The model processes the train_df, making predictions for the test_df.

In [None]:
# Generate forecasts using the TimesFM model on the given training data
forecast_df = tfm.forecast_on_df(
    inputs=train_df,# Input DataFrame containing the time-series data for training 
    freq="D",       # Frequency of the time-series data (e.g., daily)
    value_name="y", # Name of the column containing the values to be forecasted
    num_jobs=-1,    # Number of parallel jobs to use for forecasting (-1 uses all available cores)
)

In [None]:
# print the forecasting table and have a closer look.
forecast_df

# Interpretation of forcasting table

* unique_id:
    * A grouping key (e.g., a time series identifier).
    * In this table, all rows have the same ID 666, suggesting it's one single time series (compare above)
* ds:
    * The date stamp for the observation.
* timesfm:
    * The mean forecast or central point estimate from the TimeSFM model for that date ds.
* timesfm-q-0.X:
    * These are quantile forecasts—predictions at various uncertainty levels (10% to 90%).
    * Lower quantiles capture more pessimistic (lower) scenarios, while higher quantiles capture more optimistic (higher) ones.

##### Example of how to interpret the forecasts
Let’s take the row for 1990-01-01 as an example:
* Mean forecast (timesfm):      13.648251
* 10% quantile (timesfm-q-0.1): 10.872475
* 90% quantile (timesfm-q-0.9): 16.473639

Hence, on January 1st, 1990, the model predicts a most likely value of ~13.65. However, there's a 90% chance the true value lies between ~10.87 and ~16.47, assuming the model's probabilistic assumptions hold.

## Visualization
Visualize the results, comparing actual temperature with the TimesFM forecast.

In [None]:
# Plot results
fig, ax = plt.subplots()
ax.set_xlabel('Date')
ax.set_ylabel('Minimum temperature (deg C)')
plt.plot(train_df["ds"], train_df["y"], label="Daily min Temperature",  color="black", alpha=0.3)
plt.plot(test_df["ds"], test_df["y"], label="Test Data", color="blue")
plt.plot(forecast_df["ds"], forecast_df["timesfm"], label="Forecast",  color="red")

plt.legend()
fig.autofmt_xdate()
plt.tight_layout()

#### Create a Baseline

In [None]:
# As always: the last year of the training set is repeated as the forecast for next year
test_df['baseline'] = train_df['y'][-365:].values

#### MAE Evaluation

In [None]:
timesfm_mae = mean_absolute_error(test_df['y'], forecast_df["timesfm"])
baseline_mae = mean_absolute_error(test_df['y'], test_df['baseline'])

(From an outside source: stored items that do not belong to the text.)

-- ==== Sys2Proof/Laws/State.lean ====
section
/-! SUPPORT. What each update of the state leaves in each field of it, one lemma per field per update, all true by `rfl`. -/

namespace Sys2Proof.Machine

/-! ### emit -/

@[simp] theorem State.emit_now (s : State) (o : Output) : (s.emit o).now = s.now := rfl
@[simp] theorem State.emit_fresh (s : State) (o : Output) : (s.emit o).fresh = s.fresh := rfl
@[simp] theorem State.emit_pending (s : State) (o : Output) : (s.emit o).pending = s.pending := rfl
@[simp] theorem State.emit_out (s : State) (o : Output) : (s.emit o).out = s.out ++ [o] := rfl
@[simp] theorem State.emit_regs (s : State) (o : Output) : (s.emit o).regs = s.regs := rfl
@[simp] theorem State.emit_active (s : State) (o : Output) : (s.emit o).active = s.active := rfl
@[simp] theorem State.emit_w0 (s : State) (o : Output) : (s.emit o).w0 = s.w0 := rfl
@[simp] theorem State.emit_w1 (s : State) (o : Output) : (s.emit o).w1 = s.w1 := rfl
@[simp] theorem State.emit_wall (s : State) (o : Output) : (s.emit o).wall = s.wall := rfl
@[simp] theorem State.emit_store (s : State) (o : Output) : (s.emit o).store = s.store := rfl
@[simp] theorem State.emit_tileFaults (s : State) (o : Output) : (s.emit o).tileFaults = s.tileFaults := rfl
@[simp] theorem State.emit_stripes (s : State) (o : Output) : (s.emit o).stripes = s.stripes := rfl
@[simp] theorem State.emit_refs (s : State) (o : Output) : (s.emit o).refs = s.refs := rfl
@[simp] theorem State.emit_heldMortar (s : State) (o : Output) : (s.emit o).heldMortar = s.heldMortar := rfl
@[simp] theorem State.emit_syncQueue (s : State) (o : Output) : (s.emit o).syncQueue = s.syncQueue := rfl
@[simp] theorem State.emit_media (s : State) (o : Output) : (s.emit o).media = s.media := rfl
@[simp] theorem State.emit_units (s : State) (o : Output) : (s.emit o).units = s.units := rfl
@[simp] theorem State.emit_jobRuns (s : State) (o : Output) : (s.emit o).jobRuns = s.jobRuns := rfl
@[simp] theorem State.emit_arriving (s : State) (o : Output) : (s.emit o).arriving = s.arriving := rfl
@[simp] theorem State.emit_flash (s : State) (o : Output) : (s.emit o).flash = s.flash := rfl
@[simp] theorem State.emit_recorder (s : State) (o : Output) : (s.emit o).recorder = s.recorder := rfl
@[simp] theorem State.emit_plinth (s : State) (o : Output) : (s.emit o).plinth = s.plinth := rfl
@[simp] theorem State.emit_front (s : State) (o : Output) : (s.emit o).front = s.front := rfl
@[simp] theorem State.emit_health (s : State) (o : Output) : (s.emit o).health = s.health := rfl
@[simp] theorem State.emit_inA (s : State) (o : Output) : (s.emit o).inA = s.inA := rfl
@[simp] theorem State.emit_inB (s : State) (o : Output) : (s.emit o).inB = s.inB := rfl
@[simp] theorem State.emit_holdup (s : State) (o : Output) : (s.emit o).holdup = s.holdup := rfl
@[simp] theorem State.emit_fw (s : State) (o : Output) : (s.emit o).fw = s.fw := rfl
@[simp] theorem State.emit_pwr (s : State) (o : Output) : (s.emit o).pwr = s.pwr := rfl
@[simp] theorem State.emit_cover (s : State) (o : Output) : (s.emit o).cover = s.cover := rfl

/-! ### emitAll -/

@[simp] theorem State.emitAll_now (s : State) (l : List Output) : (s.emitAll l).now = s.now := rfl
@[simp] theorem State.emitAll_fresh (s : State) (l : List Output) : (s.emitAll l).fresh = s.fresh := rfl
@[simp] theorem State.emitAll_pending (s : State) (l : List Output) : (s.emitAll l).pending = s.pending := rfl
@[simp] theorem State.emitAll_out (s : State) (l : List Output) : (s.emitAll l).out = s.out ++ l := rfl
@[simp] theorem State.emitAll_regs (s : State) (l : List Output) : (s.emitAll l).regs = s.regs := rfl
@[simp] theorem State.emitAll_active (s : State) (l : List Output) : (s.emitAll l).active = s.active := rfl
@[simp] theorem State.emitAll_w0 (s : State) (l : List Output) : (s.emitAll l).w0 = s.w0 := rfl
@[simp] theorem State.emitAll_w1 (s : State) (l : List Output) : (s.emitAll l).w1 = s.w1 := rfl
@[simp] theorem State.emitAll_wall (s : State) (l : List Output) : (s.emitAll l).wall = s.wall := rfl
@[simp] theorem State.emitAll_store (s : State) (l : List Output) : (s.emitAll l).store = s.store := rfl
@[simp] theorem State.emitAll_tileFaults (s : State) (l : List Output) : (s.emitAll l).tileFaults = s.tileFaults := rfl
@[simp] theorem State.emitAll_stripes (s : State) (l : List Output) : (s.emitAll l).stripes = s.stripes := rfl
@[simp] theorem State.emitAll_refs (s : State) (l : List Output) : (s.emitAll l).refs = s.refs := rfl
@[simp] theorem State.emitAll_heldMortar (s : State) (l : List Output) : (s.emitAll l).heldMortar = s.heldMortar := rfl
@[simp] theorem State.emitAll_syncQueue (s : State) (l : List Output) : (s.emitAll l).syncQueue = s.syncQueue := rfl
@[simp] theorem State.emitAll_media (s : State) (l : List Output) : (s.emitAll l).media = s.media := rfl
@[simp] theorem State.emitAll_units (s : State) (l : List Output) : (s.emitAll l).units = s.units := rfl
@[simp] theorem State.emitAll_jobRuns (s : State) (l : List Output) : (s.emitAll l).jobRuns = s.jobRuns := rfl
@[simp] theorem State.emitAll_arriving (s : State) (l : List Output) : (s.emitAll l).arriving = s.arriving := rfl
@[simp] theorem State.emitAll_flash (s : State) (l : List Output) : (s.emitAll l).flash = s.flash := rfl
@[simp] theorem State.emitAll_recorder (s : State) (l : List Output) : (s.emitAll l).recorder = s.recorder := rfl
@[simp] theorem State.emitAll_plinth (s : State) (l : List Output) : (s.emitAll l).plinth = s.plinth := rfl
@[simp] theorem State.emitAll_front (s : State) (l : List Output) : (s.emitAll l).front = s.front := rfl
@[simp] theorem State.emitAll_health (s : State) (l : List Output) : (s.emitAll l).health = s.health := rfl
@[simp] theorem State.emitAll_inA (s : State) (l : List Output) : (s.emitAll l).inA = s.inA := rfl
@[simp] theorem State.emitAll_inB (s : State) (l : List Output) : (s.emitAll l).inB = s.inB := rfl
@[simp] theorem State.emitAll_holdup (s : State) (l : List Output) : (s.emitAll l).holdup = s.holdup := rfl
@[simp] theorem State.emitAll_fw (s : State) (l : List Output) : (s.emitAll l).fw = s.fw := rfl
@[simp] theorem State.emitAll_pwr (s : State) (l : List Output) : (s.emitAll l).pwr = s.pwr := rfl
@[simp] theorem State.emitAll_cover (s : State) (l : List Output) : (s.emitAll l).cover = s.cover := rfl

/-! ### used -/

@[simp] theorem State.used_now (s : State) : s.used.now = s.now := rfl
@[simp] theorem State.used_fresh (s : State) : s.used.fresh = s.fresh + 1 := rfl
@[simp] theorem State.used_pending (s : State) : s.used.pending = s.pending := rfl
@[simp] theorem State.used_out (s : State) : s.used.out = s.out := rfl
@[simp] theorem State.used_regs (s : State) : s.used.regs = s.regs := rfl
@[simp] theorem State.used_active (s : State) : s.used.active = s.active := rfl
@[simp] theorem State.used_w0 (s : State) : s.used.w0 = s.w0 := rfl
@[simp] theorem State.used_w1 (s : State) : s.used.w1 = s.w1 := rfl
@[simp] theorem State.used_wall (s : State) : s.used.wall = s.wall := rfl
@[simp] theorem State.used_store (s : State) : s.used.store = s.store := rfl
@[simp] theorem State.used_tileFaults (s : State) : s.used.tileFaults = s.tileFaults := rfl
@[simp] theorem State.used_stripes (s : State) : s.used.stripes = s.stripes := rfl
@[simp] theorem State.used_refs (s : State) : s.used.refs = s.refs := rfl
@[simp] theorem State.used_heldMortar (s : State) : s.used.heldMortar = s.heldMortar := rfl
@[simp] theorem State.used_syncQueue (s : State) : s.used.syncQueue = s.syncQueue := rfl
@[simp] theorem State.used_media (s : State) : s.used.media = s.media := rfl
@[simp] theorem State.used_units (s : State) : s.used.units = s.units := rfl
@[simp] theorem State.used_jobRuns (s : State) : s.used.jobRuns = s.jobRuns := rfl
@[simp] theorem State.used_arriving (s : State) : s.used.arriving = s.arriving := rfl
@[simp] theorem State.used_flash (s : State) : s.used.flash = s.flash := rfl
@[simp] theorem State.used_recorder (s : State) : s.used.recorder = s.recorder := rfl
@[simp] theorem State.used_plinth (s : State) : s.used.plinth = s.plinth := rfl
@[simp] theorem State.used_front (s : State) : s.used.front = s.front := rfl
@[simp] theorem State.used_health (s : State) : s.used.health = s.health := rfl
@[simp] theorem State.used_inA (s : State) : s.used.inA = s.inA := rfl
@[simp] theorem State.used_inB (s : State) : s.used.inB = s.inB := rfl
@[simp] theorem State.used_holdup (s : State) : s.used.holdup = s.holdup := rfl
@[simp] theorem State.used_fw (s : State) : s.used.fw = s.fw := rfl
@[simp] theorem State.used_pwr (s : State) : s.used.pwr = s.pwr := rfl
@[simp] theorem State.used_cover (s : State) : s.used.cover = s.cover := rfl

/-! ### setReg -/

@[simp] theorem State.setReg_now (s : State) (p : Page) (off : Nat) (v : Word) : (s.setReg p off v).now = s.now := rfl
@[simp] theorem State.setReg_fresh (s : State) (p : Page) (off : Nat) (v : Word) : (s.setReg p off v).fresh = s.fresh := rfl
@[simp] theorem State.setReg_pending (s : State) (p : Page) (off : Nat) (v : Word) : (s.setReg p off v).pending = s.pending := rfl
@[simp] theorem State.setReg_out (s : State) (p : Page) (off : Nat) (v : Word) : (s.setReg p off v).out = s.out := rfl
@[simp] theorem State.setReg_regs (s : State) (p : Page) (off : Nat) (v : Word) : (s.setReg p off v).regs = tablePut s.regs (pageKey p + off) v := rfl
@[simp] theorem State.setReg_active (s : State) (p : Page) (off : Nat) (v : Word) : (s.setReg p off v).active = s.active := rfl
@[simp] theorem State.setReg_w0 (s : State) (p : Page) (off : Nat) (v : Word) : (s.setReg p off v).w0 = s.w0 := rfl
@[simp] theorem State.setReg_w1 (s : State) (p : Page) (off : Nat) (v : Word) : (s.setReg p off v).w1 = s.w1 := rfl
@[simp] theorem State.setReg_wall (s : State) (p : Page) (off : Nat) (v : Word) : (s.setReg p off v).wall = s.wall := rfl
@[simp] theorem State.setReg_store (s : State) (p : Page) (off : Nat) (v : Word) : (s.setReg p off v).store = s.store := rfl
@[simp] theorem State.setReg_tileFaults (s : State) (p : Page) (off : Nat) (v : Word) : (s.setReg p off v).tileFaults = s.tileFaults := rfl
@[simp] theorem State.setReg_stripes (s : State) (p : Page) (off : Nat) (v : Word) : (s.setReg p off v).stripes = s.stripes := rfl
@[simp] theorem State.setReg_refs (s : State) (p : Page) (off : Nat) (v : Word) : (s.setReg p off v).refs = s.refs := rfl
@[simp] theorem State.setReg_heldMortar (s : State) (p : Page) (off : Nat) (v : Word) : (s.setReg p off v).heldMortar = s.heldMortar := rfl
@[simp] theorem State.setReg_syncQueue (s : State) (p : Page) (off : Nat) (v : Word) : (s.setReg p off v).syncQueue = s.syncQueue := rfl
@[simp] theorem State.setReg_media (s : State) (p : Page) (off : Nat) (v : Word) : (s.setReg p off v).media = s.media := rfl
@[simp] theorem State.setReg_units (s : State) (p : Page) (off : Nat) (v : Word) : (s.setReg p off v).units = s.units := rfl
@[simp] theorem State.setReg_jobRuns (s : State) (p : Page) (off : Nat) (v : Word) : (s.setReg p off v).jobRuns = s.jobRuns := rfl
@[simp] theorem State.setReg_arriving (s : State) (p : Page) (off : Nat) (v : Word) : (s.setReg p off v).arriving = s.arriving := rfl
@[simp] theorem State.setReg_flash (s : State) (p : Page) (off : Nat) (v : Word) : (s.setReg p off v).flash = s.flash := rfl
@[simp] theorem State.setReg_recorder (s : State) (p : Page) (off : Nat) (v : Word) : (s.setReg p off v).recorder = s.recorder := rfl
@[simp] theorem State.setReg_plinth (s : State) (p : Page) (off : Nat) (v : Word) : (s.setReg p off v).plinth = s.plinth := rfl
@[simp] theorem State.setReg_front (s : State) (p : Page) (off : Nat) (v : Word) : (s.setReg p off v).front = s.front := rfl
@[simp] theorem State.setReg_health (s : State) (p : Page) (off : Nat) (v : Word) : (s.setReg p off v).health = s.health := rfl
@[simp] theorem State.setReg_inA (s : State) (p : Page) (off : Nat) (v : Word) : (s.setReg p off v).inA = s.inA := rfl
@[simp] theorem State.setReg_inB (s : State) (p : Page) (off : Nat) (v : Word) : (s.setReg p off v).inB = s.inB := rfl
@[simp] theorem State.setReg_holdup (s : State) (p : Page) (off : Nat) (v : Word) : (s.setReg p off v).holdup = s.holdup := rfl
@[simp] theorem State.setReg_fw (s : State) (p : Page) (off : Nat) (v : Word) : (s.setReg p off v).fw = s.fw := rfl
@[simp] theorem State.setReg_pwr (s : State) (p : Page) (off : Nat) (v : Word) : (s.setReg p off v).pwr = s.pwr := rfl
@[simp] theorem State.setReg_cover (s : State) (p : Page) (off : Nat) (v : Word) : (s.setReg p off v).cover = s.cover := rfl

print("timesfm_mae=", round(timesfm_mae,2))
print("baseline_mae", round(baseline_mae,2))

### Results
The baseline returns a MAE of 2.87, while the MAE achieved by the TimesFM model is 2.13, meaning that it is indeed better
than the baseline. 
The interpretation says that, on average, our model predicts the daily minimum temperature with a difference of 2.13 degrees Celsius, 
either above or below the observed value.